[Brief]: Report the count of lines in the records that contain "xorAccumulator", without any added text.

(Stored data entries)
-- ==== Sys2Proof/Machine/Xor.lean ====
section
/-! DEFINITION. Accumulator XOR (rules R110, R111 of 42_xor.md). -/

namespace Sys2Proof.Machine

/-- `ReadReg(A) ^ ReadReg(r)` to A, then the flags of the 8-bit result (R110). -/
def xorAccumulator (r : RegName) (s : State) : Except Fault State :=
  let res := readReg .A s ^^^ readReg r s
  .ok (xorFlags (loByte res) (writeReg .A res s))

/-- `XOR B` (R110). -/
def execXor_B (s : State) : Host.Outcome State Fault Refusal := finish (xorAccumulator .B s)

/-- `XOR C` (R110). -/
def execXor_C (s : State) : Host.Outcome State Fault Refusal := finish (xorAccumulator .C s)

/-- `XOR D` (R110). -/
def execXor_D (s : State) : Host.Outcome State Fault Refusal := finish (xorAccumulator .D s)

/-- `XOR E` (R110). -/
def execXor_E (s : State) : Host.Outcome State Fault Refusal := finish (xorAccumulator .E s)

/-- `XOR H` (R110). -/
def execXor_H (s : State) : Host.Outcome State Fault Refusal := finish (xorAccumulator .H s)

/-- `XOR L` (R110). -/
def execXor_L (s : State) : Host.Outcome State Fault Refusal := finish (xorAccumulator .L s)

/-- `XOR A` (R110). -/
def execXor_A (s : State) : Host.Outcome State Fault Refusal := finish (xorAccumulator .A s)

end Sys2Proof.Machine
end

[Answer space]: 8